Seven points every AI agent vendor should be measured against before procurement. Built around independent quality verification (AQO), benchmarked pricing (WLI), and the security and data-sovereignty terms that determine whether a pilot survives legal review.
A vendor that will not publish per-unit price (per resolution, per PR, per document) in the unit of work for the task is not ready for procurement. "Contact sales" tiers, undisclosed pass-through costs, and unbounded annual escalators all disqualify a vendor at this stage. Compare the vendor’s per-unit price against the published WorkForce Labor Index rate for the category to know whether you are paying a market rate, a discount, or a premium.
Vendor-published quality claims are not evidence. Require an independent AQO score from the current eval bank version, or a sealed holdout evaluation run by the buyer during the pilot. If the vendor will not submit to an independent quality measurement, the quality claim should be discarded.
How will outcomes be measured in production — and who owns the measurement infrastructure? A vendor that measures its own quality and reports it to the buyer holds both ends of the contract. The buyer must own (or independently verify) the measurement pipeline for the duration of the agreement.
Does the vendor publish how the agent works, what data it was trained on, how outputs are evaluated, and what failure modes are known? Black-box pitches should be downweighted regardless of demo quality.

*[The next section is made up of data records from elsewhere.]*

/-! ### Control, launches, barriers -/

/-- What MayClose asks of a state and its context. -/
theorem closes_of {s : State} {c : Ctx} (h : s.begin = .leg c)
    (d : c.s.wave? c.w.id = some c.w ∧ (c.w.slot c.k).path = some c.path ∧ c.leg.count < 24 ∧ c.leg.memCount < 8 ∧ c.w.fences = []
      ∧ c.leg.fences = [] ∧ c.leg.out = [] ∧ c.leg.stores = [] ∧ c.leg.cinvs = [] ∧ c.leg.closing = none ∧ c.leg.sent = false ∧ c.leg.reply = none
      ∧ c.leg.short = false ∧ (c.s.overtaken c.w c.leg = false ∧ c.leg.crossed = []
        ∧ (∀ o ∈ c.w.s0.leg.toList ++ c.w.s1.leg.toList, o.sent = false) ∧ c.w.s0.took = none ∧ c.w.s1.took = none)
      ∧ c.leg.failed = 0 ∧ c.w.stack = []) : MayClose s c := by
  obtain ⟨d1, d2, d3, d4, d5, d6, d7, d8, d9, d10, d11, d12, d13, ⟨e1, e2, e3, e4⟩, d15, d16⟩ := d
  exact ⟨h, d1, d2, d3, d4, d5, d6, d7, d8, d9, d10, d11, d12, d13, ⟨e1, e2, e3, e4⟩, d15, d16⟩

/-- The demo machine with another wave in its slot. -/
def withWave (w : Wave) : State := { demo with waves := [w] }
/-- The demo wave on a path at a depth, in a bracket. -/
def onPath (p : Path) : Wave := { demoWave with s0 := { Slot.empty with path := some p, leg := some demoLeg } }

theorem witness_BranchesMoveThePath : MayClose demo demoCtx ∧ demoCtx.getS 0 = .ok 0 ∧ demoCtx.getS 1 = .ok 7
    ∧ demoCtx.getA 4 = .ok 0x10000 := ⟨demo_closes, rfl, rfl, rfl⟩
theorem witness_LandChangesNothing : Issues demo demoCtx plainShape true ∧ demoCtx.pc = demoCtx.leg.start := ⟨demo_plain _, by decide⟩
theorem witness_LandChangesNothing_elsewhere : ∃ (s : State) (c : Ctx), Issues s c plainShape true ∧ c.pc ≠ c.leg.start :=
  ⟨issuing [] demoPath { demoLeg with next := 0x10004, count := 1 } |> fun s => { s with cur := some (0, .s0) }, _,
    ⟨rfl, by decide, by decide⟩, by decide⟩
theorem witness_LandChangesNothing_target : ∃ (c : Ctx) (w : Word), c.path.jumped = some c.leg.start ∧ c.leg.start.extractLsb' 0 2 = 0
    ∧ c.leg.start.extractLsb' 52 12 = 0 ∧ c.fetchWord 0 = .ok w ∧ decodeWords w 0 0 = some (.land true) :=
  ⟨{ demoCtx with path := { demoPath with jumped := some 0x10000 },
                  s := { demo with mem := [⟨0x10000, 0x24⟩, ⟨0x10001, 0x01⟩, ⟨0x10003, 0x28⟩] } }, 0x2800_0124,
    by decide, by decide, by decide, rfl, by decide⟩
theorem witness_DivergentBranches : MayClose demo demoCtx ∧ (∃ M, demoCtx.getM 8 = .ok M)
    ∧ (∃ v, demoCtx.lanes64 (.v 10) 0 false = .ok v) ∧ (demoCtx.w.slot .s0).inHandler = false :=
  ⟨demo_closes, ok_of (by decide), ok_of (by decide), by decide⟩
theorem witness_DivergentBranches_split : (demoWave.slot .s0).path = some demoPath ∧ (3 : Mask) &&& Mask.below 4 = 3
    ∧ Mask.below 4 &&& demoPath.p = Mask.below 4 ∧ (3 : Mask) ≠ Mask.below 4 := by decide
theorem witness_DivergentBranches_targets : ([((0 : Nat), (0x10000 : DWord)), (1, 0x20000)].map (·.1)).Nodup := by decide
theorem witness_CallsAndReturns : MayClose demo demoCtx ∧ (∃ v, demoCtx.lanes64 (.v 10) 0 false = .ok v) ∧ demoCtx.active ≠ [] :=
  ⟨demo_closes, ok_of (by decide), by decide⟩
theorem witness_CallsAndReturns_fits : demo.callRefused demoWave 0 = false
    ∧ (0 : Nat) < demoWave.regs.imgs.length ∧ (demoCtx.reserve (demoWave.callSlots 0 demoPath.p fun _ => 0x10004)).toOption.isSome = true
    ∧ demoWave.regs.imgs.length ≤ 1 := by
  decide
theorem witness_CallsAndReturns_deepest : demo.callRefused demoWave 65535 = true := by decide
theorem witness_CallsAndReturns_ret : ∃ (s : State) (c : Ctx), MayClose s c ∧ c.path.dep ≠ 0 ∧ lanesOf c.path.p c.w.ww ≠ [] :=
  ⟨withWave (onPath { demoPath with dep := 1 }), _, closes_of rfl (by decide), by decide, by decide⟩
/-- A wave at depth `d` of a path with half of its lanes, with nothing of two depths' images resident. -/
def spilled (d : BitVec 16) : Wave :=
  { onPath { demoPath with dep := d, p := 1, e := 1 } with
    regs := { Regs.start 4 with lowRes := 0, imgs := [⟨Vector.replicate 32 (LReg.flat 4 0), [], 0, false⟩,
      ⟨Vector.replicate 32 (LReg.flat 4 0), [⟨0, 4⟩], 0, false⟩] } }
/-- A fill that ends in a fault. -/
def fillStops {α : Type} (e : Except FillStop α) : Bool := match e with
  | .error (.fault _ _ _) => true
  | _ => false
theorem witness_CallsAndReturns_spilled : ∃ (s : State) (c : Ctx), MayClose s c ∧ c.path.dep = 0
    ∧ (∃ c', c.reserve (c.w.callSlots 0 c.path.p fun _ => c.pc + 4) = .ok c' ∧ c'.leg.short = false ∧ fillStops
        ((c'.marked (.call 0x10000) closeShape).fillLink (c'.markedWave (.call 0x10000) closeShape) c.path c'.leg.resv) = true)
    ∧ c.s.callRefused c.w 0 = false :=
  ⟨withWave (spilled 0), _, closes_of rfl (by decide), rfl, ⟨_, rfl, by decide, by decide⟩, by decide⟩
theorem witness_CallsAndReturns_unfilled : ∃ (s : State) (c : Ctx), MayClose s c ∧ c.path.dep ≠ 0 ∧ (c.w.slot c.k).inHandler = false
    ∧ c.w.hamper = none ∧ fillStops ((c.marked (.ret c.pc) closeShape).fillBelow (c.markedWave (.ret c.pc) closeShape) c.k c.path.dep c.leg.resv) = true :=
  ⟨withWave (spilled 1), _, closes_of rfl (by decide), by decide, by decide, by decide, by decide⟩
theorem witness_JoinsAndExits : MayClose demo demoCtx ∧ (∃ M, demoCtx.getM 8 = .ok M) ∧ (demoCtx.w.slot demoCtx.k).legs + 1 < 4096 :=
  ⟨demo_closes, ok_of (by decide), by decide⟩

A vendor that cannot disclose methodology cannot be benchmarked, cannot be audited, and cannot be switched out without re-discovering all of these properties on the next vendor.
Require a current SOC 2 Type II report. ISO 27001 / ISO 27701 where applicable. Sub-processor list with change-notification window. Incident response window in hours. Customer-managed keys, SSO/SAML, RBAC, audit logs. For regulated industries (finance, healthcare, legal), add the relevant vertical attestations.
Output quality belongs in the SLA — as a percentile target, not an average. Specify AQO floor for the contract term and remedy mechanics: service credits, refund, cure window, termination right. Specify whether failed per-unit outputs are charged. A vendor unwilling to put quality into the SLA is selling an experiment.
Where (region, country) is customer data stored, processed, and backed up? Can it be pinned to a single region? What is the default training-on-customer-data posture, and is the override contractually enforceable? How long is data retained, in what form, and how is deletion verified? Data sovereignty is the single most common source of late-stage procurement rejection.
Point 1 (price transparency) is meaningless without a published market rate to compare to. The WLI publishes per-category transaction-anchored rates with confidence intervals. Point 2 (quality verification) requires an independent AQO score, computed against the WorkForce eval bank.